SUBJECT: Apprehension of suspect in death of Hussain Saeed Alnahdi

The Dunn Country District Attorney’s office has charged a 27-year-old Minnesota man, Cullen M. Osburn, with felony murder and battery in the Oct. 30 attack that killed UW-Stout student Hussain Saeed Alnahdi.

The Eau Claire Leader-Telegram newspaper reported the arrest and charges this morning. Details are available here.

I want to thank the Menomonie Police Department and Chief Erik Atkinson for tirelessly pursuing the leads that resulted in this arrest. I know that Chief Atkinson and his officers took this case very personally, and they should be commended for pursuing this investigation to this stage.

I also want to thank retired UW-Stout Police Chief Lisa Walter and interim Police Chief Jason Spetz for working very closely with Menomonie police during the investigation.

Finally, I want to thank Dunn County District Attorney Andrea Nodolf for her work in charging this suspect and offer whatever assistance she may need to ensure justice prevails in this case.

I hope this arrest brings some measure of peace and comfort to Hussain’s family in Saudi Arabia. They have gone through a living nightmare, and our hearts and prayers continue to go out to them. I also hope that Hussain’s roommates and many friends on campus also feel a sense of closure and relief with the arrest.

The death of Hussain on Oct. 31 from injuries he sustained in downtown Menomonie has affected everyone on campus, especially our international and minority students who expressed concern for their safety.

At the same time, I have witnessed many people reaching out to these concerned students to assure them that they live and study in a safe environment. I hope these efforts to help all students feel safe on campus and in the community continues.

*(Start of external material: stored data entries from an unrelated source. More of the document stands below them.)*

/-- The start of an entry, once its descriptor `d` has been read. An entry whose SEQ is not above one already started fails alone, whatever
else is wrong with it (spec/01 R55, R67). -/
def collStartAt (sys : Sys) (m : Mach) (eff : Eff) (key n d : Nat) (bad : Bool) : CRes CStart :=
  let op := bits n 0 8
  let seq := bits n 288 32
  let ring := isRingOp op
  if op ≠ 0x30 ∧ m.staleSeq d seq then .ok { cause := 0x60 }
  else if descBad d then .ok { cause := 0x60, spread := ring, dsc := d }
  else if op = 0x30 then .ok { cause := if bits d 64 32 ≤ bits n 96 16 then 0x60 else 0, dsc := d }
  else match m.comm? (bits d 288 16) (bits d 96 16) with
    | none => .ok { cause := 0x60, spread := ring, dsc := d }
    | some c => match (if ring then c.failed.find? fun f => f.1 == seq else none) with
        | some f => .ok { cause := f.2 }
        | none =>
          let failed (k : Nat) : CStart := { cause := k, spread := ring, dsc := d, comm := some c }
          ((commFresh sys m eff key c).andThen fun c =>
          let cause := commCause c n d bad
          if op = 0x31 ∨ (cause ≠ 0 ∧ !ring) then .ok { cause := cause, dsc := d, comm := some c }
          else
            let succ := if ring then c.succ else bits n 96 16
            (rankDev sys m eff key c succ).andThen fun dev =>
              let c := if ring then { c with succDev := some dev } else c
              let here : Bool := c.nrank == 1 || dev == sys.devid
              let path := if here then 0 else pathCause sys (bits n 8 4) (bits n 12 4) dev
              let port := if here then 0 else (look ({} : Route) sys.routes dev).prim
              let cause := if cause = 0 then path else cause
              .ok { cause := cause, spread := ring && cause != 0, dsc := d, comm := some c, port := port, succ := succ,
                    sdev := if here then sys.devid else dev }).orCause failed

def collStart (sys : Sys) (m : Mach) (rcb : Nat) (e : SubEnt) : CRes CStart :=
  let n := ofBytes e.bytes
  let bad := entryBad m rcb n
  let key := entKey e.eid
  if bad && (!isRingOp (bits n 0 8) || bits n 320 6 != 0) then .ok { cause := 0x60 }
  else (collRead sys m (m.eff e.launch) key (bits n 320 64) 64).andThen fun bs => collStartAt sys m (m.eff e.launch) key n (ofBytes bs) bad

/-- A ring entry that fails at its start fails at every rank of this device, and the rank after it is told (spec/01 R67): where its own rank
has nothing open, over the rank list that its descriptor names. -/
def Mach.startSpread (sys : Sys) (m : Mach) (eff : Eff) (key d seq cause : Nat) : Mach :=
  let cid := bits d 288 16
  let rank := bits d 96 16
  let succ := (rank + 1) % Nat.max 1 (bits d 64 32)
  let far := (m.comm? cid rank).isNone
  let m := m.failSeq sys cid seq cause
  match collRead sys m eff key (bits d 0 64 + 8 + 2 * succ) 2 with
  | .ok bs =>
    let dev := ofBytes bs % 4096
    if far && dev != sys.devid then m.say sys dev 0 0 (.failure cid succ seq cause) else m
  | _ => m

/-- A ring entry whose descriptor can be read, and whose SEQ is above every one started, spreads a failure of its start. -/
def Mach.startFails (sys : Sys) (m : Mach) (e : SubEnt) (cause : Nat) : Mach :=
  let n := ofBytes e.bytes
  let seq := bits n 288 32
  match isRingOp (bits n 0 8), collRead sys m (m.eff e.launch) (entKey e.eid) (bits n 320 64) 64 with
  | true, .ok bs =>
    let d := ofBytes bs
    if m.staleSeq d seq then m else m.startSpread sys (m.eff e.launch) (entKey e.eid) d seq cause
  | _, _ => m

/-- The entry as it stands on its sequencer. -/
def startedEnt (rcb q : Nat) (e : SubEnt) (s : CStart) : CollEnt :=
  let n := ofBytes e.bytes
  { eid := e.eid, rcb := rcb, q := q, poster := e.poster, wave := e.wave, launch := e.launch, fdom := e.fdom, stamp := e.stamp
    port := s.port, op := bits n 0 8, tag := BitVec.ofNat 64 (bits n 384 64), dsc := s.dsc, cid := bits s.dsc 288 16
    rank := bits s.dsc 96 16, nrank := bits s.dsc 64 32, seq := bits n 288 32, len := bits n 256 32, dst := bits n 192 64
    src := bits n 128 64, rctr := bits n 112 16, peer := bits n 96 16, donectr := bits n 48 16, rsig := tbit n 20
    prio := bits n 16 4, ty := bits n 12 4, red := bits n 8 4, succ := s.succ, sdev := s.sdev }

/-- The start takes effect: the entry fails, or stands on its sequencer. -/
def Mach.collStarted (sys : Sys) (m : Mach) (rcb q : Nat) (e : SubEnt) (s : CStart) : Mach :=
  let n := ofBytes e.bytes
  let m := match s.comm with
    | some c => m.setComm c
    | none => m
  if s.cause ≠ 0 then
    let m := m.subEnd rcb q e s.cause
    if s.spread then m.startSpread sys (m.eff e.launch) (entKey e.eid) s.dsc (bits n 288 32) s.cause else m
  else
    let m := match s.comm with
      | some c => m.setComm { c with maxSeq := some (bits n 288 32) }
      | none => m
    { m with colls := m.colls ++ [startedEnt rcb q e s] }

/-- An `rlinv` drops the cached list of an open communicator (spec/17 R415), which keeps its place in the cache; one without a place takes a
free one now (spec/01 R51). An address that is not one fails it. -/
def Mach.rlinvDo (sys : Sys) (m : Mach) (q : Nat) (e : SubEnt) : CRes Mach :=
  if e.desc % 64 ≠ 0 then .ok (m.holdErr e.poster { q := .pair q, cause := 0x64, va := e.desc })
  else (collRead sys m (m.eff e.launch) (entKey e.eid) e.desc 64).andThen fun bs =>
    match m.comm? (bits (ofBytes bs) 288 16) (bits (ofBytes bs) 96 16) with
    | some c => .ok (m.setComm { c with cached := [], place := Nat.min c.nrank (m.listRoom c.cid c.rank), reread := true })
    | none => .ok m

/-- The operation at the head of a submission queue leaves it. -/
def Mach.subPop (m : Mach) (rcb q : Nat) : Mach :=
  let p := m.pair rcb q
  m.setPair { p with subs := p.subs.drop 1 }

def Mach.setSub (m : Mach) (rcb q : Nat) (e : SubEnt) : Mach :=
  let p := m.pair rcb q
  m.setPair { p with subs := p.subs.map fun (u : SubEnt) => if u.eid == e.eid then e else u }

/-- An entry of a fault queue for an access of the collective engine (spec/17 R408). -/
def Mach.collPost (m : Mach) (id fdom rcb va cause kind level : Nat) (write : Bool) : Mach :=
  { m with posts := m.posts ++
      [{ fdom := fdom, owner := .coll id, cause := cause, kind := kind, level := level, fetch := false, write := write, nthr := 0,
         core := portCore, rcb := rcb, va := va }] }
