-- ==== Sys2Proof/Machine/Core.lean ====
section
/-! DEFINITION. The machine as the host sees it. -/

def Sys2Proof.core : Host.Core :=
  { State := Sys2Proof.Machine.State
    Fault := Sys2Proof.Machine.Fault
    Refusal := Sys2Proof.Machine.Refusal
    step := Sys2Proof.Machine.step
    reset := Sys2Proof.Machine.State.reset }
end

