-- ==== Sys2Proof/Safety/Flights.lean ====
section
/-! DEFINITION. What the claims say of long-latency instructions: what enters flight at issue, and what lands when the
instruction completes. -/

namespace Sys2Proof.Machine

/-- THE EFFECT ON A THREAD of issuing a long-latency instruction with key `uid` (spec/05 R148, spec/07 R202, spec/10 R271): its
operations join the end of the pending set, its flag counts one more unless it carries that count from a retry or replay, `x` takes a position that waits for the result, and no
register changes. At the end of the clause `x` and `c` become undefined and the thread holds no header. -/
def Issued (q : Quarter) (h : Hdr) (shift : Bool) (uid cycle : Nat) (ops : List PendOp) (T U : Thread) : Prop :=
  U.regs = T.regs ∧ U.pend = T.pend ++ numberOps uid (uid + 1) cycle ops ∧
  U.x0 = (if q.isLast then .undef else if shift = true ∧ h.flag = 0 then .pend uid else T.x0) ∧
  U.x1 = (if q.isLast then .undef else if shift = true ∧ h.flag = 0 then T.x0 else T.x1) ∧
  (∀ k, k < 8 → U.c.getD k .undef = if q.isLast then .undef else T.c.getD k .undef) ∧
  U.flags = (if T.carries q.pc then T else T.flagUp h.flag.toNat).flags ∧
  U = { T with pend := U.pend, c := U.c, x0 := U.x0, x1 := U.x1, clause := U.clause, flags := U.flags, carry := none,
               hdr := (if q.isLast then none else T.hdr), sender := none, waitSince := none }

/-- THE FRAME of an issue: memory, other threads and quarters, and every unit but the flights, the quarter, and what a walk of page
tables leaves stay: translations, and the correction of single-bit errors in the entries it reads (spec/06 R187, R198). -/
def OnlyIssue (s t : State) (q : Quarter) : Prop :=
  (∀ a, t.mach.mem.read a = s.mach.mem.read a) ∧
  (∀ k, k ∉ q.tids → t.mach.thr? k = s.mach.thr? k) ∧
  (∀ k, k ≠ q.id → t.mach.quarter? k = s.mach.quarter? k) ∧
  (∃ q', t.mach.quarter? q.id = some q' ∧ q'.pc = q.pc + 8 ∧ q'.slots = q.slots ∧ q'.slice = q.slice ∧
    q'.hdr = (if q.isLast then none else q.hdr)) ∧
  (∀ f, f ∈ s.mach.flights → f ∈ t.mach.flights) ∧ t.agenda = s.agenda ∧
  t.mach = { s.mach with threads := t.mach.threads, quarters := t.mach.quarters, flights := t.mach.flights,
                         tlbs := t.mach.tlbs, walks := t.mach.walks, eccSingle := t.mach.eccSingle, secnt := t.mach.secnt,
                         free := t.mach.free, next := t.mach.next, fired := [], cxlErrs := [] } ∧
  (s.mach.eccSingle = [] → t.mach.eccSingle = [] ∧ t.mach.secnt = s.mach.secnt) ∧
  t.sys = { s.sys with cports := t.sys.cports, irq := t.sys.irq, seFired := t.sys.seFired }

/-- The flight of one thread's instruction. -/
def FlightOf (s : State) (h : Hdr) (i : Instr) (tid : Nat) (ops : List PendOp) (f : Flight) : Prop :=
  f.instr = i ∧ f.owner = tid ∧ f.tids = [tid] ∧ f.flag = h.flag.toNat ∧ f.clauses = [(tid, (s.mach.thr tid).clause)] ∧
    f.done = (ops == [])

/-- AN INSTRUCTION OF A PORT ON REGISTERS ALONE: it enters flight for every active thread with its result computed from the
operands read at issue; `value` says which words the result may be. -/
def FliesWith (i : Instr) (h : Hdr) (d : Spec) (ok : State → Quarter → Prop)
    (value : State → Quarter → Nat → Nat → Thread → List Word → Prop) : Prop :=
  ∀ s q, Running s q → ok s q → ∃ t, exec i s = .next t ∧ OnlyIssue s t q ∧
    ∀ p ∈ q.active, ∃ f ∈ t.mach.flights, ∃ ws, FlightOf s h i p.2 [] f ∧
      value s q p.1 (s.mach.fr p.1) (s.mach.thr p.2) ws ∧ f.writes = [(p.2, spWords d ws)] ∧ f.xres = [(p.2, ws.headD 0)] ∧
      Issued q h true f.uid s.mach.cycle [] (s.mach.thr p.2) (t.mach.thr p.2)

/-- No condition. -/
def always (_ : State) (_ : Quarter) : Prop := True

/-- The kind, the location and the length of the steps of one range (spec/07 R205): up to 8 bytes each, cut at multiples of 8 of the
address; `loc` is where the byte at `va` stands. -/
def stepsOf (k : OpKind) (va loc len : Nat) : List (OpKind × Nat × Nat) :=
  (words8 va len).map fun p => (k, loc + (p.1 - va), p.2)

/-- The kind, the first location and the length of every operation, in the order in which they were issued. -/
def opsAre (os : List PendOp) (l : List (OpKind × Nat × Nat)) : Prop := os.map (fun o => (o.kind, o.loc, o.len)) = l

/-- AN INSTRUCTION THAT ACCESSES MEMORY FOR EACH THREAD (spec/15 R361): where the access of every active thread passes its
checks and is not judged for races, the operations that `ops` describes join each thread's pending set. -/
def IssuesAccesses (i : Instr) (h : Hdr) (shift : Bool) (ok : State → Quarter → Prop) (plan : State → Nat → Thread → TPlan)
    (ops : State → Nat → Thread → List PendOp → Prop) : Prop :=
  ∀ s q, Running s q → ok s q →
    (∀ p ∈ q.active, (plan s (s.mach.fr p.1) (s.mach.thr p.2)).acc.isOk = true ∧
      (plan s (s.mach.fr p.1) (s.mach.thr p.2)).judge = []) →
    ∃ t, exec i s = .next t ∧ OnlyIssue s t q ∧
      ∀ p ∈ q.active, ∃ f ∈ t.mach.flights, ∃ os, FlightOf s h i p.2 os f ∧ f.writes = [] ∧ f.got = [] ∧
        ops s (s.mach.fr p.1) (s.mach.thr p.2) os ∧
        Issued q h shift f.uid s.mach.cycle os (s.mach.thr p.2) (t.mach.thr p.2)

/-- ONE INSTRUCTION OF A WHOLE QUARTER in flight (spec/15 R376, spec/17 R407): its operations stand in the pending set of the
lowest active thread, and every active thread counts its flag. -/
def GroupFlight (s t : State) (q : Quarter) (h : Hdr) (i : Instr) (shift : Bool) (ops : List PendOp) (f : Flight) : Prop :=
  f ∈ t.mach.flights ∧ f.instr = i ∧ f.owner = s.mach.lowestOf q ∧ f.tids = q.tids ∧ f.flag = h.flag.toNat ∧
    ∀ k ∈ q.tids, Issued q h shift f.uid s.mach.cycle (if k = s.mach.lowestOf q then ops else []) (s.mach.thr k)
      (t.mach.thr k)

/-- A TILE INSTRUCTION: where the access of the lowest active thread passes its checks and is not judged for races, one flight
for the quarter enters with the operations that `ops` describes. -/
def IssuesTile (i : Instr) (h : Hdr) (shift : Bool) (plan : State → Nat → Thread → TPlan)
    (ops : State → Nat → Thread → List PendOp → Prop) : Prop :=
  ∀ s q, Running s q → q.tids ≠ [] →
    let T := s.mach.thr (s.mach.lowestOf q)
    (plan s s.mach.free T).acc.isOk = true → (plan s s.mach.free T).judge = [] →
    ∃ t, exec i s = .next t ∧ OnlyIssue s t q ∧
      ∃ f os, GroupFlight s t q h i shift os f ∧ f.done = (os == []) ∧ ops s s.mach.free T os

/-- A POST that is accepted (spec/17 R407): one finished flight for the quarter, which stands at the next word; memory, other
threads and other quarters stay. What else changes, `eff` says. -/
def Accepts (i : Instr) (h : Hdr) (ok : State → Quarter → Prop) (eff : State → Quarter → State → Prop) : Prop :=
  ∀ s q, Running s q → q.tids ≠ [] → ok s q →
    ∃ t, exec i s = .next t ∧ (∃ f, GroupFlight s t q h i false [] f ∧ f.done = true) ∧
      (∀ a, t.mach.mem.read a = s.mach.mem.read a) ∧ (∀ k, k ∉ q.tids → t.mach.thr? k = s.mach.thr? k) ∧
      (∀ k, k ≠ q.id → t.mach.quarter? k = s.mach.quarter? k) ∧
      (∃ q', t.mach.quarter? q.id = some q' ∧ q'.pc = q.pc + 8 ∧ q'.slots = q.slots) ∧ eff s q t

end Sys2Proof.Machine
end

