-- ==== Sys2Proof/Safety/Posts.lean ====
section
/-! DEFINITION. What the claims say of posts to units, and of products of matrices. -/

namespace Sys2Proof.Machine

/-- The lowest active thread owes no access. -/
def LowFree (s : State) (q : Quarter) : Prop := (s.mach.thr (s.mach.lowestOf q)).pend = []

/-- No active thread owes an access, and all are of the quarter's launch. -/
def AllFree (s : State) (q : Quarter) : Prop := ∀ k ∈ q.tids, (s.mach.thr k).pend = [] ∧ (s.mach.thr k).launch = q.launch

/-- What a `kstore` of these operands plans for a thread against a signature unit's slot (spec/17 R426). -/
def kstorePlan (g : SigSlot) (a b c : Spec) (s : State) (fr : Nat) (T : Thread) : KPlan :=
  s.mach.kPlan s.sys g T (T.rd fr a).toNat (T.rdPair (fr + 8) b).toNat (T.rd (fr + 16) c).toNat

/-- One operation has joined the end of the engines' queues: of this kind, for this thread or the one that it serves as a handler (spec/08
R229), with the stamp of its wave's phase before the post. -/
def PostJoined (s t : State) (T : Thread) (k : EngKind) : Prop :=
  ∃ e, t.mach.engines = s.mach.engines ++ [e] ∧ e.kind = k ∧ e.core = T.core ∧ e.poster = T.poster ∧ e.wave = T.wave ∧
    e.launch = T.launch ∧ e.stage = 0 ∧ e.i = 0 ∧ e.stamp = s.mach.threadStamp T

/-- A post of `n` operations to a submission queue is not held up: the queue has room, and each block of the launch's chain has room for one
more pair in use, or this one is in use already (spec/17 R412, spec/03 R113; log 82). -/
def PairOpen (s : State) (q : Quarter) (n k : Nat) : Prop :=
  let la := s.mach.launch q.launch
  let busy (p : QPair) : Bool := s.mach.pairBusy p.rcb p.q
  (s.mach.pair la.rcb n).subs.length + k ≤ 64 ∧
  (s.mach.pairBusy la.rcb n = true ∨ ∀ b ∈ la.chain,
    ((s.mach.qpairs.filter fun p => busy p && s.mach.launches.any fun l => l.rcb == p.rcb && l.under b.1).length) < b.2.qpairs)

/-- Every flight has keys below the next. -/
def FreshKeys (m : Mach) : Prop := ∀ f ∈ m.flights, f.iss < m.next ∧ f.uid < m.next

/-- No operation waits for a tile of the core, and no macro-op reserves this one. -/
def TileFree (s : State) (q : Quarter) (acc : Nat) : Prop :=
  s.mach.tileWaits q.core = [] ∧ s.mach.tileReserved q.core acc = false

/-- The tile as the launch finds it: its words, or zeros where another launch held it. -/
def wordsFound (s : State) (q : Quarter) (acc : Nat) : List Word :=
  if (s.mach.tile q.core acc).holder = some q.launch then (s.mach.tile q.core acc).words else List.replicate 256 0

/-- Of a product that issues: the frame of an issue, but for the ports of the cores and the joint sets; `since` is the cycle from which its
threads wait then (spec/08 R235). -/
def IssuesProduct (i : Instr) (h : Hdr) (since : State → Option Nat) (ok : State → Quarter → Prop) (plan : State → Quarter → Nat → Thread → TPlan)
    (eff : State → Quarter → State → Prop) : Prop :=
  ∀ s q, Running s q → q.tids ≠ [] → q.gang = none → ok s q →
    (∀ p ∈ q.active, (plan s q (s.mach.fr p.1) (s.mach.thr p.2)).acc.isOk = true ∧
      (plan s q (s.mach.fr p.1) (s.mach.thr p.2)).judge = []) →
    ∃ t, exec i s = .next t ∧
      OnlyIssue s (t.withMach { t.mach with cores := s.mach.cores, mmajs := s.mach.mmajs }) q ∧ eff s q t ∧
      ∀ p ∈ q.active, ∃ f ∈ t.mach.flights, FlightOf s h i p.2 (plan s q (s.mach.fr p.1) (s.mach.thr p.2)).ops f ∧
        nth f.nums 0 = (if p.2 = s.mach.lowestOf q then 1 else 0) ∧
        nth f.nums 1 = 8 * (s.mach.thr (s.mach.lowestOf q)).homeQ + s.mach.slotOf p.2 ∧
        (t.mach.thr p.2).waitSince = since s ∧
        Issued q h false f.uid s.mach.cycle (plan s q (s.mach.fr p.1) (s.mach.thr p.2)).ops (s.mach.thr p.2)
          { t.mach.thr p.2 with waitSince := none }

end Sys2Proof.Machine
end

I also think it is worth mentioning that the criminal complaint issued in this case said the suspect “was adamant that the altercation was not a result of anybody’s race.”

Finally, I also want to thank everyone who contacted the Menomonie Police Department with information about the attack, as well as those who contributed to the reward fund administered by the Community Foundation of Dunn County and those who have contributed to the memorial fund established by the Stout University Foundation. Your efforts are truly appreciated.

Student Death

 

Statement on governor’s State of State speech

Chancellor Bob Meyer issued the following statement after Gov. Scott Walker’s State of the State speech Tuesday, Jan. 10:

Like the governor, I too am concerned about ensuring that everyone who wants a college education has the means to obtain one. I will be interested in hearing the details about the governor’s proposal to cut tuition costs.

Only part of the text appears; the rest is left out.